Chasing The Dream Of Code HPC Once, Run Anywhere

In many ways, enterprises and hyperscalers have it easy. Very quickly in the wake of its announcement more than two decades ago, the Java programming language, a kind of virtualized C++, became the de facto standard for coding enterprise applications that run the business. And a slew of innovative storage and data analytics applications that have transformed computing were created by hyperscalers in Java and often open sourced so enterprises could use them.

The HPC community – and it is probably more accurate to say the many HPC communities – has it a bit tougher because they use a variety of C, C++, and Fortran applications across an increasingly diverse set of compute elements, including several kinds of manycore processors and various accelerators that are based on GPUs, FPGAs, and DSPs. One tool does not yet span all of these different options, and perhaps it never will. But the OpenACC community, which was founded by Cray, PGI, Nvidia, and CAPS back in November 2011 to deliver a common way to put parallelization directives into code for compilers, has made great progress along with other organizations with a vested interest in HPC code portability and acceleration on various processors and coprocessors, to realize this goal.

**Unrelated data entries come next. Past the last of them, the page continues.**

/-- The depth in bits of a pipe's output. -/
def Chip.depthBits (c : Chip) (n : Nat) : Nat :=
  match c.fld Fld.LCE_PIPE_CTL_BPC (pipeOff n) with | 0 => 6 | 1 => 8 | _ => 10

/-- R313, R321: a pixel's word R | G << 10 | B << 20. -/
def Chip.pixelWord (c : Chip) (n : Nat) (d : DPipe) (px py : Nat) (v : List Nat) : Nat :=
  let inProt := (KMap.find 7 d.layers).elim false fun x => x.covers px py
  let o := if c.flag Fld.LCE_PIPE_CTL_TEMPORAL (pipeOff n) && !inProt then
    ditherShift (c.fld Fld.LCE_FRAME_COUNT (pipeOff n)) else (0, 0)
  let code (i : Nat) : Nat := ditherCode (c.depthBits n) (c.flag Fld.LCE_PIPE_CTL_DITHER (pipeOff n))
    (bayer (py + o.2) (px + o.1)) (v.getD i 0)
  code 0 + 2 ^ 10 * code 1 + 2 ^ 20 * code 2

/-- A line's pixels from `px` on: the failed layers and the words. (DEDUCED, assumption 74.) -/
def Chip.composeLine (c : Chip) (n : Nat) (d : DPipe) (late : List (Nat × Nat)) (py : Nat) :
    List Nat → Failed → Failed × List Nat
  | [], f => (f, [])
  | px :: t, f =>
    let r := c.composePixel d late px py d.layers f (colour10 d.bg)
    let rest := Chip.composeLine c n d late py t r.1
    (rest.1, c.pixelWord n d px py r.2 :: rest.2)

/-! ## The CRC (R321, R322) -/

/-- R322: the end of a frame's check. -/
def Chip.checkCrc (c : Chip) (n crc : Nat) (d : DPipe) : Chip :=
  let o := pipeOff n
  let c1 := c.setFld Fld.LCE_PCRC_LAST_COUNT o crc
  if crc = d.expect then c1.setFld Fld.LCE_PCRC_STATUS_CONSEC o 0
  else
    let c2 := ((c1.setFld Fld.LCE_PCRC_STATUS_MISMATCH o 1).count Fld.LCE_PCRC_CNT_COUNT o).count
      Fld.LCE_PCRC_STATUS_CONSEC o
    let p := (c.safetyOwner).getD 0
    let c3 := (c2.raiseOwner 7).postBoth p 0x0020 (p * 64) crc
    let lim := c.fld Fld.LCE_PCRC_LIMIT_LIMIT
    if lim ≠ 0 ∧ c3.fld Fld.LCE_PCRC_STATUS_CONSEC o ≥ lim then c3.latchCause Cause.crcLimit else c3

/-- R321: the CRC over the protected rectangle's part of a line; it is compared after the last one.
(DESIGN CHOICE, assumption 75.) -/
def Chip.crcLine (c : Chip) (n y : Nat) (d : DPipe) (ws : List Nat) : Chip :=
  match KMap.find 7 d.layers with
  | none => c
  | some x =>
    if !d.checking ∨ y < x.dy ∨ y ≥ x.dy + x.dh then c
    else
      let bytes := ((ws.drop x.dx).take x.dw).flatMap fun w => leBytes 4 w
      let crc := crc32 (if y = x.dy then 0 else d.crc) bytes
      if y + 1 = x.dy + x.dh then c.checkCrc n crc d else c.setPipe n { c.pipe n with crc := crc }

/-- R312 to R323: SCANOUT_LINE: the pipe composes and sends its next line. (DESIGN CHOICE, assumption 75.) -/
def Chip.scanout (c : Chip) (n : Nat) (late : List (Nat × Nat)) : Chip :=
  let d := c.pipe n
  let y := d.line
  if !c.pipeOn n ∨ y ≥ c.fld Fld.LCE_V_VACTIVE (pipeOff n) then c
  else
    let (f, ws) := c.composeLine n d late y (List.range (c.fld Fld.LCE_H_HACTIVE (pipeOff n))) []
    let lost := (List.range 7).filter fun i => f.contains i
    let owner := c.fld Fld.LCE_PIPE_CTL_OWNER (pipeOff n)
    let c1 := c.setPipe n { d with line := y + 1 }
    let c2 := if lost.isEmpty then c1 else c1.count Fld.LCE_UNDERRUN_CNT_COUNT (pipeOff n)
    let c3 := lost.foldl (fun c i => c.postEvent owner 0x0021 (owner * 64) (n + 2 ^ 8 * i)) c2
    let c4 := c3.crcLine n y d ws
    if c.fld Fld.LCE_PIPE_STATUS_STATE (pipeOff n) = 2 then c4.emit (.video n y ws) else c4

/-- R320: SCANOUT_LINE; `late` lists layers whose data is late, each from a pixel on. -/
def execScanoutLine (n : BitVec 1) (late : List (BitVec 3 × Half)) (s : State) :
    Host.Outcome State Fault Refusal :=
  onChip (fun c => c.scanout n.toNat (late.map fun l => (l.1.toNat, l.2.toNat))) s

/-! ## Pipe control and links (R308, R318, R326, R327) -/

/-- R308, R324: training starts, or waits for firmware with the link down. -/
def Chip.trainDisplay (c : Chip) (n : Nat) : Chip :=
  (c.setPipe n { c.pipe n with trainWait := !c.firmwareRuns }).setFld Fld.LCE_PIPE_STATUS_STATE (pipeOff n)
    (if c.firmwareRuns then 1 else 3)

/-- R324: firmware runs again, and the training that waited for it starts. -/
def Chip.resumeTraining (c : Chip) : Chip :=
  [0, 1].foldl (fun c n => if c.pipeOn n && (c.pipe n).trainWait then c.trainDisplay n else c) c

/-- R307, R326, R327: whether the programmed values allow the pipe to be enabled. -/
def Chip.timingOk (c : Chip) (n : Nat) : Bool :=
  let o := pipeOff n
  let f (x : Fld) : Nat := c.fld x o
  let ha := f Fld.LCE_H_HACTIVE
  let va := f Fld.LCE_V_VACTIVE
  f Fld.LCE_PIPE_CTL_BPC != 3 && (n != 0 || f Fld.LCE_PIPE_CTL_OUT_EDP == 0)
    && decide (64 ≤ ha) && decide (ha ≤ 3840) && ha % 8 == 0 && decide (1 ≤ va) && decide (va ≤ 2160)
    && decide (25000 ≤ f Fld.LCE_PCLK_KHZ) && decide (f Fld.LCE_PCLK_KHZ ≤ 600000)
    && decide (ha < f Fld.LCE_H_HTOTAL) && decide (va < f Fld.LCE_V_VTOTAL)
    && decide (f Fld.LCE_HS_HS_START + f Fld.LCE_HS_HS_WIDTH < f Fld.LCE_H_HTOTAL)
    && decide (f Fld.LCE_VS_VS_START + f Fld.LCE_VS_VS_WIDTH < f Fld.LCE_V_VTOTAL)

At the upcoming SC16 supercomputing conference, which occurs next week, the OpenACC community will be talking about its progress and also hosting meetings to try to get the OpenMP and OpenACC community members together to talk about how they can work together despite the very different ways in which their approaches express parallelism in code.

To get a head start on SC16, Michael Wolfe, technical chair for OpenACC and the technology lead at compiler maker The Portland Group, which graphics chip maker Nvidia acquired in July 2013, and Duncan Poole, president of OpenACC and partner alliances lead at Nvidia, sat down with The Next Platform to give us a sense of the progress that has been made in helping to make parallel code easier and more portable.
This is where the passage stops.